As for uniforms, wash or rinse them as soon as possible. Even leaving them outside in fresh air can do wonders. But do not ever leave a wet kit in your bag overnight, the smell will spread to everything you own and can permanently affect anything else it touches.
12) Try New Things and Take Risks
Your first sessions may feel like you’re in survival mode. However, once you start to feel comfortable or when you find an appropriate partner, try to execute what you learned in your most recent lessons. This is the best way to fully grasp a technique; by finding out how it works in practice, what issues arise, and how to improve on it.

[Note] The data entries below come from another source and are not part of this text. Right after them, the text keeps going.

/-- One camera, and its update. -/
def cam (s : State) (n : Nat) : Camera := Tab.get {} s.video.cameras n
def setCam (s : State) (n : Nat) (c : Camera) : State :=
  { s with video := { s.video with cameras := Tab.set {} s.video.cameras n c } }

/-- The state of a slot (R50): 0 OFF, 1 INIT, 2 WAIT_LOCK, 3 LOCKED, 4 LOST, 5 FAULTED. -/
def camState (s : State) (n : Nat) : Int := s.int (camSt n + 1)

/-- The slot places pulses or triggers. -/
def pulsing (s : State) (n : Nat) : Bool := decide (2 ≤ s.camState n ∧ s.camState n ≤ 4)

/-- A network camera, and its star port; a local camera's CSI port. -/
def camSource (s : State) (n : Nat) : Nat := s.nat (camDef n + 3)
def isNetwork (s : State) (n : Nat) : Bool := decide (0x10 ≤ s.camSource n)

/-- The frame period and the programmed instant I_k (R39), 1/65536 ns. -/
def camPeriod (s : State) (n : Nat) : Int := s.int (camDef n + 9) * 65536 + s.int (camDef n + 0xA)
def camInstant (s : State) (n k : Nat) : Int := s.int (camDef n + 0xB) * 65536 + k * s.camPeriod n

/-- Half the frame period, ps (R43). -/
def halfPeriod (s : State) (n : Nat) : Nat := (s.camPeriod n * 1000 / 131072).toNat

/-- The ratio of the flicker exposure f in 1/256, and the exposure 1 in ps that covers an LED period with it (R62). -/
def ratioOf (s : State) (n f : Nat) : Nat := if f = 1 then 256 else s.nat (pipeDef n + 4 + f)
def flickerOn (s : State) (n : Nat) : Bool := decide (s.int (pipeDef n + 8) = 1) && s.flag (pipeDef n + 0xB)
def cover (s : State) (n : Nat) : Nat :=
  if s.flickerOn n then (s.nat (pipeDef n + 0xC) * 1000 * s.ratioOf n (s.nat (pipeDef n + 0xD)) + 255) / 256 else 0

/-- The effective exposure of a command (R34, R43, R62), in ps. -/
def effExposure (s : State) (n e : Nat) : Nat := effective e (s.cover n) (s.nat (camDef n + 0x16)) (s.halfPeriod n)

/-- The effective exposure of frame k, ps: the newest scheduled one at or before it. -/
def exposureOf (s : State) (n k : Nat) : Nat :=
  (((s.cam n).schedule.filter (fun e => decide (e.1 ≤ k))).getLastD (0, s.effExposure n (s.cam n).command)).2

/-- Exposure start of exposure 1 of frame k, and the pulse instant (R41); parts of 1/65536 ns are floored (log 79). -/
def exposureStart (s : State) (n k : Nat) : Int :=
  s.camInstant n k - (if s.int (camDef n + 0x14) = 0 then (s.exposureOf n k : Int) * 32768 / 1000 else 0)
def pulseInstant (s : State) (n k : Nat) : Int := s.exposureStart n k - s.int (camDef n + 0x15) * 65536

/-- The trigger instant of a network camera (R37). -/
def triggerInstant (s : State) (n k : Nat) : Int := s.exposureStart n k - s.int (camDef n + 0x2A) * 65536

/-- The first frame whose pulse or trigger lies at or after now (R26, R45). -/
def firstFrame (s : State) (n : Nat) : Nat :=
  let lead := s.camInstant n 0 - (if s.isNetwork n then s.triggerInstant n 0 else s.pulseInstant n 0)
  let due := s.ctNow + lead - s.camInstant n 0
  if due ≤ 0 ∨ s.camPeriod n ≤ 0 then 0 else ((due + s.camPeriod n - 1) / s.camPeriod n).toNat

/-! ### The settings a frame started with (R26) -/

/-- The slot's entries in force: definition, pipeline and automatic exposure. -/
def slotCfg (s : State) (n : Nat) : Store :=
  s.od.filter (fun e => decide (Od.indexOf e.1 = 0x2810 + n ∨ Od.indexOf e.1 = 0x2880 + n ∨ Od.indexOf e.1 = 0x2890 + n))

/-- The state with only some entries of one slot in its dictionary: what a frame that started under them is read by. -/
def under (s : State) (cfg : Store) : State := { s with od := cfg }

/-- The settings by which a slot's Frame Start is read: those of the frame its pulse exposed, else those applied; and those
of its packets: of the frame in progress first. -/
def startView (s : State) (n : Nat) : State := match (s.cam n).expect with | some e => s.under e.cfg | none => s
def packetView (s : State) (n : Nat) : State := match (s.cam n).frame with | some f => s.under f.cfg | none => s.startView n

/-- Pulses or trigger messages start (R50), from the fixed exposure or the automatic one's minimum. -/
def startPulses (s : State) (n : Nat) : State :=
  let e := 1000 * (if s.int (camDef n + 0x17) = 0 then s.nat (camDef n + 0x18) else s.nat (aeDef n + 2))
  let c := s.cam n
  let s := s.setCam n { rephaseUntil := c.rephaseUntil, frame := c.frame, rows := c.rows, shots := c.shots, command := e }
  let k := s.firstFrame n
  (s.setCam n { s.cam n with nextK := k, schedule := [(k, s.effExposure n e)] }).put (camSt n + 1) 2

/-- A slot becomes FAULTED (R50). -/
def camFault (s : State) (n : Nat) : State :=
  ((s.put (camSt n + 1) 5).setCam n {}).raise (40 + n) 0 n 0

/-! ### The CCI buses (R30 to R35) -/

/-- The record of a CCI port; the script that runs on it; the port beyond its record. -/
def cciRec (p : Nat) : Nat := Od.key (0x2858 + p) 0
def script? (s : State) (p : Nat) : Option Script := Tab.find? s.video.scripts p
def setScript (s : State) (p : Nat) (x : Option Script) : State :=
  { s with video := { s.video with
    scripts := match x with | some y => Tab.insert s.video.scripts p y | none => Tab.erase s.video.scripts p } }
def cciPort (s : State) (p : Nat) : CciPort := Tab.get {} s.video.ports p
def setCciPort (s : State) (p : Nat) (x : CciPort) : State :=
  { s with video := { s.video with ports := Tab.set {} s.video.ports p x } }

/-- The bytes of the script that runs, and its entry. -/
def scriptBytes (s : State) (p : Nat) (x : Script) : List Byte := s.bytes (cciRec p + (if x.stop then 5 else 4))
def scriptOp (s : State) (p : Nat) (x : Script) : Nat :=
  let b := s.scriptBytes p x
  if b.length < 8 * x.pos + 8 then 0 else field b (8 * x.pos) 1

/-- A port in I3C mode. -/
def i3c (s : State) (p : Nat) : Bool := decide (s.int (cciRec p + 1) = 0)

/-- The address of a slot's target on a bus: in I3C mode the dynamic address assigned for its static one, else that. -/
def busAddress (s : State) (p n : Nat) : Nat :=
  let a := s.nat (camDef n + 0x1C)
  if s.i3c p then (((s.cciPort p).dynamic.find? (fun x => decide (x.1 = a))).map (·.2)).getD a else a

/-- A dynamic address is assigned on a bus in I3C mode (R30): by SETDASA to a target with a static address, else by ENTDAA.
Which address it is the rules do not say: a free value (log 80). -/
def assignAddress (s : State) (p addr : Nat) : State :=
  let d := s.freeNat % 128
  let s := s.tookFree
  let x := s.cciPort p
  let s := s.setCciPort p { x with dynamic := x.dynamic.filter (fun y => decide (y.1 ≠ addr)) ++ [(addr, d)] }
  s.emit (if addr = 0 then .ccc p 0x07 0x7E none else .ccc p 0x87 addr (some d))

/-- A bus in I3C mode comes into use for its first camera (R30, log 80): RSTDAA, then the addresses, then ENEC. -/
def busUp (s : State) (p n : Nat) (first : Bool) : State :=
  if s.i3c p = false then s
  else
    let s := if first then (s.setCciPort p { s.cciPort p with dynamic := [] }).emit (.ccc p 0x06 0x7E none) else s
    let s := s.assignAddress p (s.nat (camDef n + 0x1C))
    if first then s.emit (.ccc p 0x00 0x7E (some 0x09)) else s

/-- It goes out of use with its last camera: DISEC. -/
def busDown (s : State) (p : Nat) : State := if s.i3c p then s.emit (.ccc p 0x01 0x7E (some 0x09)) else s

/-- The value of an exposure write: lines, or ns with global shutter (R34); `eff` in ps. -/
def exposureValue (s : State) (n eff : Nat) : Nat :=
  let t := s.nat (camDef n + 0x16)
  if t = 0 then eff / 1000 else eff / t

/-- A register transfer of a slot's or an access' data, cut to its width. -/
def cciTransfer (s : State) (p : Nat) (write : Bool) (addr reg width value : Nat) : State :=
  let bytes := s.nat (cciRec p + 3)
  s.emit (.cci p write addr bytes (reg % 256 ^ bytes) width (value % 256 ^ width))

/-- The slot whose exposure write waits for a port. -/
def exposureWaiting (s : State) (p : Nat) : Option (Nat × ExposureWrite) :=
  ((List.range 8).filterMap (fun n => if s.camSource n = p + 1 then
    (match (s.cam n).write with | some w => if w.sent then none else some (n, w) | none => none) else none)).head?

/-- The entry of the script that runs waits for the bus. -/
def entryWaiting (s : State) (p : Nat) : Option Script :=
  match s.script? p with
  | some x => if x.waiting = 0 ∧ (s.scriptOp p x = 1 ∨ s.scriptOp p x = 2) then some x else none
  | none => none

/-- A free bus takes what waits: an exposure write first, then a script entry, then the access of 0x2860 (R34, R35). -/
def busNext (s : State) (p : Nat) : State :=
  if (s.cciPort p).use.isSome then s
  else match s.exposureWaiting p with
  | some (n, w) =>
    let s := (s.setCam n { s.cam n with write := some { w with sent := true } }).setCciPort p
      { s.cciPort p with use := some (.exposure n w.frame) }
    s.cciTransfer p true (s.busAddress p n) (s.nat (camDef n + 0x1A)) (s.nat (camDef n + 0x1B)) (s.exposureValue n w.eff)
  | none =>
    match s.entryWaiting p with
    | some x =>
      let b := s.scriptBytes p x
      let o := 8 * x.pos
      let write := decide (s.scriptOp p x = 1)
      (s.setCciPort p { s.cciPort p with use := some .script }).cciTransfer p write (s.busAddress p x.slot)
        (field b (o + 2) 2) (field b (o + 1) 1) (if write then field b (o + 4) 4 else 0)
    | none =>
      match s.video.access with
      | some j =>
        if j.port = p then
          (s.setCciPort p { s.cciPort p with use := some .access }).cciTransfer p j.write j.addr j.reg j.width j.value
        else s
      | none => s

/-- The transfer on a bus has ended. -/
def busIdle (s : State) (p : Nat) : State := s.setCciPort p { s.cciPort p with use := none }

/-! ### Scripts on the CCI ports (R32, R33) -/

/-- An entry starts: its transfer waits for the bus, or its delay or wait begins. -/
def startEntry (s : State) (p : Nat) (x : Script) : State :=
  let op := s.scriptOp p x
  if op = 1 ∨ op = 2 then (s.setScript p (some { x with waiting := 0 })).busNext p
  else s.setScript p (some { x with waiting := op - 2 })

/-- The next slot that waits for a port. -/
def nextWaiting (s : State) (p : Nat) : Option Nat := s.video.waiting.find? (fun n => decide (s.camSource n = p + 1))

/-- What a port does next: the end of a script, the next waiting slot's script, the entry. -/
def pump : Nat → State → Nat → State
  | 0, s, _ => s
  | f + 1, s, p =>
    match s.script? p with
    | some x =>
      if s.scriptOp p x = 0 then
        let s := s.setScript p none
        pump f (if x.stop ∨ s.camState x.slot ≠ 1 then s else s.startPulses x.slot) p
      else s.startEntry p x
    | none =>
      match s.nextWaiting p with
      | none => s
      | some n => pump f { s.setScript p (some { slot := n, stop := false }) with
          video := { (s.setScript p (some { slot := n, stop := false })).video with waiting := s.video.waiting.erase n } } p

/-- A slot enters INIT (R50): a local camera's script runs on its port, a network camera waits for lock. -/
def initCamera (s : State) (n : Nat) : State :=
  let s := s.put (camSt n + 1) 1
  if s.isNetwork n then s.startPulses n
  else
    let p := s.camSource n - 1
    let first := (List.range 8).all (fun m => decide (m = n ∨ s.camSource m ≠ p + 1 ∨ s.camState m = 0))
    let s := s.busUp p n first
    let s := { s with video := { s.video with waiting := s.video.waiting ++ [n] } }
    let s := if 1500 < s.int (Od.key (0x2840 + p) 2) ∧ s.int (Od.key (0x2840 + p) 0x10) = 0 then s.put (Od.key (0x2840 + p) 0x10) 2 else s
    if (s.script? p).isSome then s else pump 18 s p

/-- A script ends as failed (R33): its camera enters FAULTED from INIT (R50). -/
def scriptFails (s : State) (p : Nat) (x : Script) : State :=
  let s := s.setScript p none
  let s := if x.stop ∨ s.camState x.slot ≠ 1 then s else s.camFault x.slot
  pump 18 s p

/-- The next entry of a script. -/
def advance (s : State) (p : Nat) (x : Script) : State :=
  pump 18 (s.setScript p (some { x with pos := x.pos + 1, tries := 0, waiting := 0 })) p

/-- A script transfer completes (R33): a NACK is retried twice, and a bus timeout, of which R33 does not speak, counts and
is retried as one (DESIGN CHOICE, log 80); a compare mismatch fails. -/
def scriptDone (s : State) (p : Nat) (r : BusResult) : State :=
  match s.script? p with
  | none => s
  | some x =>
    if x.waiting ≠ 0 ∨ (s.cciPort p).use ≠ some .script then s
    else
      let s := s.busIdle p
      let b := s.scriptBytes p x
      let o := 8 * x.pos
      match r with
      | .ok v =>
        let mask := field b (o + 6) 2
        if s.scriptOp p x = 2 ∧ Nat.land v mask ≠ Nat.land (field b (o + 4) 2) mask then (s.scriptFails p x).busNext p
        else (s.advance p x).busNext p
      | _ =>
        let s := s.bump (cciRec p + 0x10)
        if 2 ≤ x.tries then (s.scriptFails p x).busNext p else s.startEntry p { x with tries := x.tries + 1 }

It’s also an excellent opportunity to take a couple of risks. Yes, sometimes risks have unfavorable consequences, but they can also be rewarded. Risks win fights all the time. You’ll begin to learn which ones pay off and start developing your own system that works for you within the framework of your gym’s style. Nothing ventured, nothing gained.
We’ve all been there. The fear, the nerves, the awkwardness. These feelings are totally normal and shouldn’t be a deterrent to your participation in a martial art or its sparring sessions. If you ever plan to compete, these sessions are a goldmine of knowledge.
Even if you only ever intend to train recreationally, to get the most out of the time you’ve invested, get down to sparring. Even once or twice a month will see you improve dramatically. Part of developing the mind and spirit of a Martial Artist is to put yourself in pressured situations and truly see what you are made of. I hope you’ll rise up and meet the challenge.